Data shown ::
/-- Settles O33: MontMul by 1 gives the residue whose product with R is its operand. -/
theorem pfromConvertsToStandard : Obligations.PfromConvertsToStandard := by
  intro rd ra s hv hs hm hr p r
  have hfield := s.soundField hv hs
  obtain ⟨t, ht, hpt, hframe⟩ := exists_next_of_needPoint rd (fromm s.field p) hv
    (PointNeed.metBy_montgomery hm) hr
  obtain ⟨hinf, haff, hmont⟩ := convert_flags s.field 1 false p
  refine ⟨t, ht, ?_⟩
  rw [hpt, fromm, convert_canonical]
  refine ⟨hinf, haff, hmont, fun hi => ?_, fun hi => ?_, hframe⟩
  · rw [convert_of_inf _ _ hi]
    exact ⟨rfl, rfl, rfl⟩
  · obtain ⟨lx, ly, lz⟩ := Point.inRange_finite hi hr
    obtain ⟨hx, hy, hz⟩ := hfield.convert_coords_of_finite 1 false hi
    rw [hx, hy]
    refine ⟨hfield.lt_montMul _ _, hfield.montMul_one_mul_R_mod lx, hfield.lt_montMul _ _,
      hfield.montMul_one_mul_R_mod ly, fun ha => ?_, fun ha => ?_⟩
    · rw [if_pos ha] at hz
      exact BitVec.eq_of_toNat_eq (hz.trans BitVec.toNat_zero.symm)
    · rw [hz, if_neg (ne_true_of_eq_false ha)]
      exact ⟨hfield.lt_montMul _ _, hfield.montMul_one_mul_R_mod (lz ha)⟩

/-- Settles O34: PTOM's result is a reduced Montgomery point, so PFROM accepts it, and the two conversions cancel. -/
theorem pfromAfterPtomIsIdentity : Obligations.PfromAfterPtomIsIdentity := by
  intro rd rd' ra s hv hs hm hr
  have hfield := s.soundField hv hs
  set p := tom s.field (s.getPT ra)
  set t := (s.setPT rd p.canonical).completeOk
  have hpt : t.getPT rd = p := (completeOk_setPT_getPT rd _).trans (convert_canonical ..)
  have hmont : (t.getPT rd).mont = true := by
    obtain ⟨-, -, hmont⟩ := convert_flags s.field s.field.r2 true (s.getPT ra)
    rw [hpt]
    exact hmont
  have hrange : (t.getPT rd).inRange t.modulus = true := by
    rw [hpt]
    exact hfield.convert_inRange _ _
  obtain ⟨u, hu, hresult, -⟩ := exists_next_of_needPoint (s := t) rd' (fromm t.field (t.getPT rd)) hv
    (PointNeed.metBy_montgomery hmont) hrange
  refine ⟨t, u, needPoint_ok hv (PointNeed.metBy_standard hm) hr, hu, ?_⟩
  rw [hresult, fromm, convert_canonical, ← fromm, hpt]
  exact hfield.fromm_tom hm hr

end

section
/-! The width-w NAF, round by round (R260), and the properties of its digits (R263). -/

namespace Sys2Proof.Machine

/-! ### One round of the loop (R260) -/

/-- What one round of wNAF does to a number `k`: it takes off the digit `d` and halves; and a nonzero digit is odd, below
2^(w−1) in magnitude, and leaves a multiple of 2^(w−1). -/
structure WnafRound (w k : Nat) (d : Int) (k' : Nat) : Prop where
  value : (k : Int) = d + 2 * k'
  nonzero : d ≠ 0 → d % 2 = 1 ∧ |d| < 2 ^ (w - 1) ∧ 2 ^ (w - 1) ∣ k'

@[simp] theorem wnafLoop_zero (w fuel : Nat) : wnafLoop w fuel 0 = [] := by
  cases fuel with
  | zero => rfl
  | succ fuel => rw [wnafLoop, if_pos rfl]

/-- A round on an odd number: its digit is odd too. -/
theorem WnafRound.of_odd {w k k' : Nat} {d : Int} (hodd : k % 2 = 1) (hv : (k : Int) = d + 2 * k')
    (hd : |d| < 2 ^ (w - 1)) (hdvd : 2 ^ (w - 1) ∣ k') : WnafRound w k d k' :=
  ⟨hv, fun _ => ⟨by omega, hd, hdvd⟩⟩

/-- What a number holds beside its residue modulo 2^w is twice a multiple of 2^(w−1). -/
theorem exists_eq_two_mul_add_mod {w : Nat} (hw : 1 ≤ w) (k : Nat) : ∃ x, 2 ^ (w - 1) ∣ x ∧ k = 2 * x + k % 2 ^ w :=
  ⟨2 ^ (w - 1) * (k / 2 ^ w), Dvd.intro _ rfl, by
    rw [← mul_assoc, ← pow_succ', Nat.sub_add_cancel hw, Nat.div_add_mod]⟩

/-- The loop on a number above 0 does one round of wNAF (R260). -/
theorem exists_wnafRound {w k : Nat} (fuel : Nat) (hw : 2 ≤ w) (hk : 0 < k) :
    ∃ d k', wnafLoop w (fuel + 1) k = d :: wnafLoop w fuel k' ∧ WnafRound w k d k' := by
  rw [wnafLoop, if_neg hk.ne']
  split
  · next hodd =>
    obtain ⟨x, hdvd, hx⟩ := exists_eq_two_mul_add_mod (one_le_two.trans hw) k
    have hlt : k % 2 ^ w < 2 ^ w := Nat.mod_lt k (Nat.two_pow_pos w)
    have hpow : 2 ^ w = 2 * 2 ^ (w - 1) := (mul_pow_sub_one (by omega) 2).symm
    have heven : 2 ∣ 2 ^ (w - 1) := dvd_pow_self 2 (by omega)
    have hcast : ((2 ^ w : Nat) : Int) = 2 ^ w ∧ ((2 ^ (w - 1) : Nat) : Int) = 2 ^ (w - 1) := by simp
    dsimp only
    split
    · have hrest : (k + (2 ^ w - k % 2 ^ w)) / 2 = x + 2 ^ (w - 1) := by omega
      rw [hrest]
      exact ⟨_, _, rfl, .of_odd hodd (by omega) (abs_lt.mpr (by omega)) (hdvd.add (dvd_refl _))⟩
    · have hrest : (k - k % 2 ^ w) / 2 = x := by omega
      rw [hrest]
      exact ⟨_, _, rfl, .of_odd hodd (by omega) (abs_lt.mpr (by omega)) hdvd⟩
  · exact ⟨0, k / 2, rfl, by omega, fun h => absurd rfl h⟩

namespace WnafRound

variable {w k k' : Nat} {d : Int} (h : WnafRound w k d k')
include h

/-- A round on an even number gives the digit 0: a nonzero one is odd. -/
theorem digit_eq_zero (hk : k % 2 = 0) : d = 0 := by
  by_contra hd
  obtain ⟨hodd, -, -⟩ := h.nonzero hd
  have := h.value
  omega

/-- Below k + 2^(w−1) lies twice what a nonzero digit leaves, since the digit is above −2^(w−1). -/
theorem two_mul_rest_lt (hd : d ≠ 0) : 2 * k' < k + 2 ^ (w - 1) := by
  obtain ⟨-, hlt, -⟩ := h.nonzero hd
  have hneg := (abs_lt.mp hlt).1
  have hv := h.value
  zify
  omega

/-- A nonzero digit leaves nothing of a number up to 2^(w−1): it would leave a multiple of 2^(w−1). -/
theorem rest_eq_zero (hd : d ≠ 0) (hk : k ≤ 2 ^ (w - 1)) : k' = 0 := by
  have hlt := h.two_mul_rest_lt hd
  obtain ⟨-, -, hdvd⟩ := h.nonzero hd
  exact Nat.eq_zero_of_dvd_of_lt hdvd (by omega)

/-- A round halves a bound that is a power of 2. -/
theorem rest_le {n : Nat} (hk : k ≤ 2 ^ (n + 1)) : k' ≤ 2 ^ n := by
  by_cases hd : d = 0
  · have hv := h.value
    rw [pow_succ'] at hk
    omega
  rcases Nat.lt_or_ge n (w - 1) with hn | hn
  · rw [h.rest_eq_zero hd (hk.trans (Nat.pow_le_pow_right two_pos hn))]
    exact Nat.zero_le _
  · have hlt := h.two_mul_rest_lt hd
    obtain ⟨-, -, q, rfl⟩ := h.nonzero hd
    obtain ⟨e, rfl⟩ := Nat.exists_eq_add_of_le hn
    rw [pow_succ'] at hk
    rw [pow_add] at hk ⊢
    have hq : 2 ^ (w - 1) * (2 * q) < 2 ^ (w - 1) * (2 * 2 ^ e + 1) := by linarith
    have := Nat.lt_of_mul_lt_mul_left hq
    exact Nat.mul_le_mul_left _ (by omega)

/-- The round on 1 is the last one. -/
theorem rest_eq_zero_of_le_one (hk : 0 < k) (hk1 : k ≤ 1) : k' = 0 := by
  have hv := h.value
  by_cases hd : d = 0
  · omega
  · exact h.rest_eq_zero hd (hk1.trans Nat.one_le_two_pow)

end WnafRound

/-! ### The digits (R263) -/

/-- The lists that rounds of wNAF can make of a number, until none of it is left. -/
inductive IsWnaf (w : Nat) : Nat → List Int → Prop
  | nil : IsWnaf w 0 []
  | cons {k k' : Nat} {d : Int} {ds : List Int} (hk : 0 < k) (hd : WnafRound w k d k') (hds : IsWnaf w k' ds) :
      IsWnaf w k (d :: ds)

/-- One round more than the exponent of the bound is enough for the loop to end. -/
theorem isWnaf_wnafLoop {w : Nat} (hw : 2 ≤ w) {n k : Nat} (hk : k ≤ 2 ^ n) : IsWnaf w k (wnafLoop w (n + 1) k) := by
  induction n generalizing k with
  | zero =>
    rcases Nat.eq_zero_or_pos k with rfl | hpos
    · rw [wnafLoop_zero]
      exact .nil
    · obtain ⟨d, k', e, hd⟩ := exists_wnafRound 0 hw hpos
      obtain rfl := hd.rest_eq_zero_of_le_one hpos hk
      rw [e, wnafLoop_zero]
      exact .cons hpos hd .nil
  | succ n ih =>
    rcases Nat.eq_zero_or_pos k with rfl | hpos
    · rw [wnafLoop_zero]
      exact .nil
    · obtain ⟨d, k', e, hd⟩ := exists_wnafRound (n + 1) hw hpos
      rw [e]
      exact .cons hpos hd (ih (hd.rest_le hk))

Problem to work on :: Show every line from the listing that contains "namespace".

Output ::
namespace Sys2Proof.Machine
namespace WnafRound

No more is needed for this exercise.